2.Supercomputer optimization:
Though it is not practical, optimizing RSX and Cell's PPU parallelism between a specific option for supercomputing platforms will greatly benefit performance. I mean not talking about ten thousand dollar supercomputers and stuff, but a lighter supercomputer that can take advantage of maybe a MPI (message passing interface, a system designed for parallelism, typically in supercomputers), definitely multi-GPU and GPGPU stuff (get a build set up to work with Mantle and some low-level shaders, implement some GPGPU for off-loading the main CPU and use multi-GPU for drawing to the screen and other logical GPU for computations). Linux release could benefit a similar technology of Open MPI as well as Mac/Unix,etc. This supercomputer could be an array of several i7s connected through a MPI or such and multi-GPUs ($2000-$3000), and all tasks can be splitted up and processed by many at once, making the desired output faster. This may not seem worthy ,but it is not a total waste and will definitely be promising if done right. Any PS3 game and power should run perfect as the long run for this, and making it an option for rpcs3 with other execution core might suffice.

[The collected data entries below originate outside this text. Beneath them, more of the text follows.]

/-- Steps 3 to 8 of an entry (R460). -/
def State.entrySteps (s : State) (e : Entry) : State :=
  let m := e.target
  let drv := (List.range 8).map s.gpDrive ++ [s.hirqDrive 0, s.hirqDrive 1]
  let s := (s.testStop .abortedPower).radioStop
  let s := if m.cuts then (s.endTxs .abortedPower false).wipeGroups else s
  let s := { s.dbgClose.sets [(UART_STAT_TXBUSY, 0), (UART_STAT_DEACT, 0)] with uart := { s.uart with send := none } }
  let s := if m.cuts then s.orderlySave else s
  let s := if m = .off then { s with ret := { s.ret with aoImg := some s.aoSave } } else s
  let s := if m = .col then s.colEnter.ceLoad else s
  let s := s.each [0, 1, 2] State.synPowerOff
  let s := if m = .off then s.set RET_IMG_VALID 0 else s.imageSave (m = .deep)
  let s := s.zeroSlots fun _ => true
  let s := { s.sets [(RET_DOMSTAT_ON, 1), (RET_DOMSTAT_BUSY, 0)] with
    ret := { s.ret with drain := [], padSv := true, pads := List.range 8, padDrv := drv }
    pwr := { s.pwr with entry := some { e with steps := true } } }
  (((s.vcoreTo m.mv).rxStat 0).rxStat 1)

/-- MODE_ENTRY_PROCEED (R460). -/
def execModeEntryProceed (s : State) : Host.Outcome State Fault Refusal :=
  .next (match s.pwr.entry with
  | some e => if s.entryGo e then s.entrySteps e else s
  | none => s)

/-- What outlives DEEP SLEEP or OFF: the eNVM, Cairn, what SV saved, in DEEP SLEEP the AO registers (R465, R485). -/
def State.powerCut (s : State) (m : Sleep) : State :=
  let deep := decide (m = .deep)
  let alive := [HIF_PALIVE_OUTNEXT, HIF_PALIVE_OUTRET, HIF_PALIVE_INLAST].flatMap fun F => allParts.map fun p => (F.at p).key
  let keep := fun k => outerKeys.contains k || alive.contains k || k = RET_IMG_VALID.key || (deep && aoKey k)
  { regs := s.regs.filter fun e => keep e.1
    mem := (s.zero colKeyStore 1024).mem.filter fun e => memKept true e.1
    fresh := s.fresh
    drbg := s.drbg
    tbs := { now := s.tbs.now, refill := s.tbs.refill, adjPend := deep && s.tbs.adjPend, setPend := if deep then s.tbs.setPend else none,
             psFirst := deep && s.tbs.psFirst, psFrac := if deep then s.tbs.psFrac else 0, psNext := if deep then s.tbs.psNext else 0 }
    parts := Tab.norm {} (s.parts.map fun e => (e.1, e.2.kept true))
    sysImg := Tab.norm {} (s.sysImg.map fun e => (e.1, { e.2 with verify := false }))
    pwr := { boot := false, sleep := some m, lostVol := s.live.filter fun p => !(s.volatile p).isEmpty, vddio := s.pwr.vddio, svDog := s.tick
             lowFrom := if deep then s.pwr.lowFrom else none, lowAsk := if deep then s.pwr.lowAsk else 0 }
    p0new := s.p0new
    nv := s.nv
    nvs := { writes := s.nvs.writes, repair := s.nvs.repair }
    scrSeq := s.scrSeq
    ret := s.ret
    tmp := if deep then { s.tmp with pkg := {} } else {}
    pending := s.pending }

/-- Whether the comparator's level wakes (R470). -/
def State.cmpLevel (s : State) : Bool :=
  s.flag PWR_WAKEEN_CMP && ((s.get PWR_CMPCFG_MODE = 1 && s.flag PWR_CMPSTAT_OUT) || (s.get PWR_CMPCFG_MODE = 2 && !s.flag PWR_CMPSTAT_OUT))

/-- Whether an enabled timer has expired (R462). -/
def State.timerLevel (s : State) : Bool :=
  s.flag PWR_WAKEEN_TIMER && s.live.any fun p => (List.range 4).any fun n =>
    (s.get (PWR_TMRWAKE_TMR.at p)).testBit n && s.flag ((TBS_TMRnC_EXP n).at p)

/-- Whether the timed wake is due (R458). -/
def State.wakeAtDue (s : State) : Bool := match s.pwr.wakeAt with | some t => decide (t ≤ s.tick) | none => false

/-- The level sources asserted in a sleep mode (R461, R462); `pin` is the level of WAKE. -/
def State.wakeLevels (s : State) (m : Sleep) (pin : Bool) : List Nat :=
  let light := m = .sleep || m = .col
  (if m ≠ .off && (List.range 5).any (fun i => s.policy i ≠ 0 && (s.get TMP_SRC_ACTIVE).testBit i) then [0] else []) ++
    (if pin then [1] else []) ++ (if m ≠ .off && s.cmpLevel then [2] else []) ++
    (if light && s.timerLevel then [6] else []) ++ (if light && s.wakeAtDue then [7] else [])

3.Take advantage of lower-level advantage:
Some parts of code can be optimized much better in Assembler language for the desired platforms. By doing so you reduce C/C++ overhead, even if you think your compiler can beat assembler all the time. Doing this for one subroutine is hardly worthy, but if you optimize many parts of execution (subroutines, loops, iterations, etc.) for lower-level, faster algorithms, the whole program will benefit. Some high-level C++ code can better be written in target assembly and take advantage of features C++ cannot offer. It also avoid using the C++ runtime somewhat, and can be replaced with assembly using less opcode that gets the same amount of work done with (sometimes) millions of saved clock cycles, depending on optimizing.
If this thread still open, I will come back and add a few more ideas but right now I have to go somewhere and do something.